If $p(x)\in F[x]$ have root $r$ show that $x-r$ is a factor of $p(x)$

Question

This is an exercise of Advanced linear algebra of Steven Roman:

Let $F$ a finite field and $p(x)\in F[x]$ a nonconstant polynomial such that $p(r)=0$. Show that $x-r$ is a factor of $p(x)$.

This exercise appear after some theory of cyclic decomposition of torsion modules over PIDs, however I dont have any clue about how to show that. Also I dont found anything useful from previous chapters of the book to solve this question.

My first idea was trying to see if $F[x]$ is a PID, what would imply that each ideal is principal, and so, as a $F[x]$ module, it would imply that the submodule defined by $S_r:=\{p(x)\in F[x]: p(r)=0\}$ would be cyclic, finishing the proof. However it seems not the case that $F[x]$ is a PID, otherwise $x-r$ and $p(x)$ would be associated, meaning that $p(x)=u(x)(x-r)$ where $u(x)$ is a unit (that is, that have inverse).

Im really stuck with this exercise, some help will be appreciated, thank you.

NOTE: this doesn't answer my question, because it doesn't show why $x-r\mid p(x)$. Searching for proofs about the division algorithm on polynomial rings it seems that it just hold whenever the ring is an integral domain, however nothing related to this topic is stated in the book, so I assume that it may exist a different way to answer the question.

Answer 1

This is a basic fact about polynomials with coefficients in an arbitrary commutative ring $R$.

Without the division algorithm, you can prove that, for any positive integer $k$, $$ x^k-r^k=(x-r)(x^{k-1}+rx^{k-2}+\dots+r^{k-2}x+r^{k-1}) $$ and therefore, if $f(x)=a_0+a_1x+\dots+a_nx^n$ and $f(r)=0$, we have $$ f(x)=f(x)-f(r)=a_1(x-r)+a_2(x^2-r^2)+\dots+a_n(x^n-r^n) $$ so we're done.

Alternatively, prove by induction on the degree of $f$ that, for every monic polynomial $g(x)$, there exist $Q(x)$ and $R(x)$ with $\deg R<\deg g$ (or $R=0$) and $f(x)=g(x)Q(x)+R(x)$.
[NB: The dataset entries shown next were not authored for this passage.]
/-! ### Instruction words (R366) -/

def wordR (op d a b fn : Nat) : Nat := op * 2 ^ 26 + d * 2 ^ 21 + a * 2 ^ 16 + b * 2 ^ 11 + fn
def wordI (op d a imm : Nat) : Nat := op * 2 ^ 26 + d * 2 ^ 21 + a * 2 ^ 16 + imm
def wordM (op x f a b : Nat) : Nat := op * 2 ^ 26 + x * 2 ^ 25 + f * 2 ^ 21 + a * 2 ^ 16 + b * 2 ^ 11
def wordA (fn x y reg imm : Nat) : Nat := 0x24 * 2 ^ 26 + x * 2 ^ 25 + y * 2 ^ 24 + reg * 2 ^ 19 + imm * 2 ^ 13 + fn
def wordS (fn n : Nat) : Nat := 0x32 * 2 ^ 26 + n * 2 ^ 20 + fn
def wordV (op r sys : Nat) : Nat :=
  op * 2 ^ 26 + (if op = 0x30 then r * 2 ^ 21 else r * 2 ^ 16) + sys * 2 ^ 8

/-! ### What an instruction does to its core -/

/-- The outcome of one instruction on its core: it goes on, it raises a trap (R354, R355), or its window collapses
(R357). -/
inductive CoreOut where
  | next (k : Core)
  | trap (cause detail addr : Nat)
  | collapse
  deriving DecidableEq, Repr

/-- The ILLEGAL trap (R367). -/
def illegal (w : Nat) : CoreOut := .trap 3 0 (w32 w)

/-- The PRIV trap (R355). -/
def privTrap (w : Nat) : CoreOut := .trap 4 0 (w32 w)

/-- An instruction over registers: ILLEGAL unless its specifiers are good. -/
def guardRegs (rs : List Nat) (w : Nat) (o : CoreOut) : CoreOut := if rs.all okReg then o else illegal w

/-- Trap entry (R354): `tpc` is the address it saves. -/
def Core.enterTrap (k : Core) (cause detail addr tpc : Nat) : Core :=
  { k with
    tpc := tpc, tstatus := k.status, tcause := detail * 256 + cause, taddr := w32 addr,
    status := putBits (putBits (putBits k.status 31 1 1) 30 1 0) 26 3 7, pc := w32 (k.vbase + 0x40 * cause) }

/-- Return from a trap (R356); the reserved bits of STATUS stay 0. (In part DEDUCED, log entry 26.) -/
def Core.ret (k : Core) : Core := { k with status := k.tstatus - bits k.tstatus 8 15 * 256, pc := k.tpc }

/-! ### Protection (R379, R381, R382) -/

/-- The rights of R381. -/
inductive Right where
  | fetch | store | load
  deriving DecidableEq, Repr

def Right.bit : Right → Nat
  | .fetch => 2
  | .store => 1
  | .load => 0

/-- A byte of the map of R379. -/
def mapped (a : Nat) : Bool :=
  a < 0x40000 || (0x100000 ≤ a && a < 0x180000) || (0x400000 ≤ a && a < 0x801000) || (0x10000000 ≤ a && a < 0x13000000)

/-- Instruction, data and common memory: the parts of the map that take accesses of every size. -/
def plainMem (a : Nat) : Bool :=
  a < 0x40000 || (0x100000 ≤ a && a < 0x180000) || (0x400000 ≤ a && a < 0x800000)

def isDev (a : Nat) : Bool := 0x10000000 ≤ a && a < 0x13000000

/-- Does some region give a task this right to byte `a` (R381)? -/
def Core.granted (k : Core) (r : Right) (a : Nat) : Bool :=
  (List.range 8).any fun i =>
    let lim := k.prl.get i 0
    bitAt lim r.bit && k.prb.get i 0 ≤ a && a < bits lim 6 26 * 64

/-- May this byte be accessed so: by the map's permitted uses, and in task mode by the regions? `word` tells an aligned
32-bit access, the only one that the assist and the device registers permit. -/
def Core.mayByte (k : Core) (r : Right) (word : Bool) (a : Nat) : Bool :=
  (match r with
    | .fetch => decide (a < 0x40000)
    | _ => plainMem a || (mapped a && word)) && (k.trapMode || k.granted r a)

/-- The bytes of an access. -/
def span (a n : Nat) : List Nat := (List.range n).map fun i => w32 (a + i)

/-- The DETAIL of the ACCESS trap that an access raises, if it raises one (R355, R382). -/
def Core.accessDetail (k : Core) (r : Right) (word : Bool) (a n : Nat) : Option Nat :=
  let bs := span a n
  if bs.all (fun x => mapped x && k.mayByte r word x) then none
  else if bs.any (fun x => !mapped x) then some 1
  else if k.mayByte r word (w32 a) then some 3
  else some 2

/-- The check of a load or store of `n` bytes: ALIGN for a device register, then ACCESS (R355, R383). -/
def Core.memCheck (k : Core) (r : Right) (a n : Nat) : Option CoreOut :=
  if isDev a && a % 4 ≠ 0 then some (.trap 6 0 a)
  else
    match k.accessDetail r (a % 4 = 0 && 4 ≤ n) a n with
    | some d => some (.trap 5 d a)
    | none => none

/-- The check of the fetch at PC (R355, R369, R379). -/
def Core.fetchCheck (k : Core) : Option CoreOut :=
  if k.pc % 4 ≠ 0 then some (.trap 6 0 k.pc)
  else
    match k.accessDetail .fetch true k.pc 4 with
    | some d => some (.trap 5 d k.pc)
    | none => none

/-! ### System registers (R350, R351) -/

/-- Is a system register listed? -/
def sysListed (i : Nat) : Bool := i ≤ 27 || (32 ≤ i && i ≤ 47)

/-- Is any access to it in task mode trapped? -/
def sysTrap (i : Nat) : Bool := (2 ≤ i && i ≤ 6) || 32 ≤ i

/-- The value of a system register, CYCLE_LO apart. (In part DEDUCED, log entry 10.) -/
def Core.sysGet (k : Core) (n i : Nat) : Nat :=
  if i = 0 then k.status else if i = 1 then k.scale else if i = 2 then k.tpc else if i = 3 then k.tstatus
  else if i = 4 then k.tcause else if i = 5 then k.taddr else if i = 6 then k.vbase else if i = 7 then n
  else if i < 12 then k.cbBase.get (i - 8) 0 else if i < 16 then k.cbLen.get (i - 12) 0
  else if i = 16 then ofSigned 32 k.accA else if i = 17 then ofSigned 32 (k.accA.fdiv (2 ^ 32))
  else if i = 18 then ofSigned 32 k.accB else if i = 19 then ofSigned 32 (k.accB.fdiv (2 ^ 32))
  else if i = 21 then k.cycHi
  else if i = 22 then bits k.evtPend 0 32 else if i = 23 then bits k.evtPend 32 32
  else if i = 24 then bits k.evtMask 0 32 else if i = 25 then bits k.evtMask 32 32
  else if i = 26 then bits k.evtOvr 0 32 else if i = 27 then bits k.evtOvr 32 32
  else if i < 40 then k.prb.get (i - 32) 0 else k.prl.get (i - 40) 0

/-- The bits of STATUS that MSV changes (R350). -/
def Core.msvStatus (k : Core) (v : Nat) : Nat :=
  let s1 := putBits (putBits k.status 0 8 (bits v 0 8)) 29 1 (bits v 29 1)
  if k.trapMode then putBits s1 30 1 (bits v 30 1) else s1

/-- A system register written by MSV; a register that R351 only lets firmware read ignores the write. (In part DESIGN CHOICE, log entry 45.) -/
def Core.sysSet (k : Core) (i v : Nat) : Core :=
  if i = 0 then { k with status := k.msvStatus v }
  else if i = 1 then { k with scale := bits v 31 1 * 2 ^ 31 + bits v 24 4 * 2 ^ 24 + bits k.scale 16 4 * 2 ^ 16 + bits v 0 16 }
  else if i = 2 then { k with tpc := v } else if i = 3 then { k with tstatus := v }
  else if i = 4 then { k with tcause := bits v 0 16 } else if i = 5 then { k with taddr := v }
  else if i = 6 then { k with vbase := bits v 12 20 * 4096 }
  else if i = 7 then k
  else if i < 12 then { k with cbBase := k.cbBase.set (i - 8) v 0 }
  else if i < 16 then { k with cbLen := k.cbLen.set (i - 12) (bits v 0 20) 0 }
  else if i = 16 then { k with accA := toSigned 40 (putBits (ofSigned 40 k.accA) 0 32 v) }
  else if i = 17 then { k with accA := toSigned 40 (putBits (ofSigned 40 k.accA) 32 8 v) }
  else if i = 18 then { k with accB := toSigned 40 (putBits (ofSigned 40 k.accB) 0 32 v) }
  else if i = 19 then { k with accB := toSigned 40 (putBits (ofSigned 40 k.accB) 32 8 v) }
  else if i < 24 then k
  else if i = 24 then { k with evtMask := putBits k.evtMask 0 32 v }
  else if i = 25 then { k with evtMask := putBits k.evtMask 32 32 v }
  else if i = 26 then { k with evtOvr := k.evtOvr - Nat.land k.evtOvr v }
  else if i = 27 then { k with evtOvr := k.evtOvr - Nat.land k.evtOvr (v * 2 ^ 32) }
  else if i < 40 then { k with prb := k.prb.set (i - 32) (bits v 6 26 * 64) 0 }
  else { k with prl := k.prl.set (i - 40) (bits v 6 26 * 64 + bits v 0 3) 0 }

/-! ### Circular addressing and access modes (R365, R370) -/

/-- The address of a load or store with low bits `m` = MODE, CB, OFS12, and the value that its base register takes. -/
def Core.address (k : Core) (a m : Nat) : Except CoreOut (Nat × Option Nat) :=
  let ofs := toSigned 12 (bits m 0 12)
  let wa := k.reg a
  match bits m 14 2 with
  | 0 => .ok (ofSigned 32 ((wa : Int) + ofs), none)
  | 1 => .ok (wa, some (ofSigned 32 ((wa : Int) + ofs)))
  | _ =>
    let base := k.cbBase.get (bits m 12 2) 0
    let len := k.cbLen.get (bits m 12 2) 0
    if len = 0 ∨ wa < base ∨ base + len ≤ wa then .error (.trap 7 0 wa)
    else .ok (wa, some (w32 (base + ((((wa - base : Nat) : Int) + ofs).fmod len).toNat)))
Indeed, this is obvious when $f$ is constant. If $\deg f(x)<\deg g(x)$ there is nothing to prove. If $m=\deg f(x)\ge\deg g(x)=n$, suppose the leading coefficient of $f$ is $a_m$. Then the polynomial $$ f_1(x)=f(x)-a_mx^{m-n}g(x) $$ has degree less than the degree of $f$ and the induction hypothesis applies, so $f_1(x)=g(x)Q_1(x)+R(x)$ with $\deg R<\deg g$; now $$ f(x)=a_mx^{m-n}g(x)+f_1(x)=g(x)(a_mx^{m-n}+Q_1(x))+R(x) $$ As you see, nowhere it is used that the ring is an integral domain.

For the particular case, note that when $g(x)=x-r$, the remainder is constant and from $f(x)=(x-r)Q(x)+R$ we derive that $f(r)=R$.